In the last part of the publication the damage to American interests to
result from the decree of prohibition is referred to, and reprisals are
threatened, leaving out of consideration the fact that North America for
whole decades has shut itself off from the products of European industry
by the highest protective and prohibitive duties, without our ever
having thought of demanding of America consideration for injured German
and disregard of American interests.
The publication closes with the declaration that America “cannot submit
to the exclusion of her products under false pretenses.”
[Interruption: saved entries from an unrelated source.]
-- ==== Sys2Proof/Laws/PerInstr.lean ====
section
/-! SUPPORT. Decoding the words of a well-formed instruction gives it back, whatever words follow: one lemma per constructor. -/

namespace Sys2Proof.Laws.RoundTrip

open Sys2Proof Sys2Proof.Laws

set_option Elab.async false
set_option linter.unusedSimpArgs false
The article, therefore, anticipates the employment of international
pressure to force the American trichinae upon the German consumer, after
the latter has borne the burden of inconsiderable taxation in order to
be protected against the domestic trichinae. This view is not without
analogy to that which was at the bottom of the Chinese opium war. What
Would the public and the press say in England if a German publication,
similar to that contained in the columns of the New Yorker
Handels-Zeitung, had attacked the prohibition of the importation of
German cattle into England with such arguments, and if under such
publication the name of the German ambassador accredited to the Queen of
England had stood? Assuredly such international warfare would not have
found in the English press organs to advocate the interests of a foreign
land at the expense of domestic policy.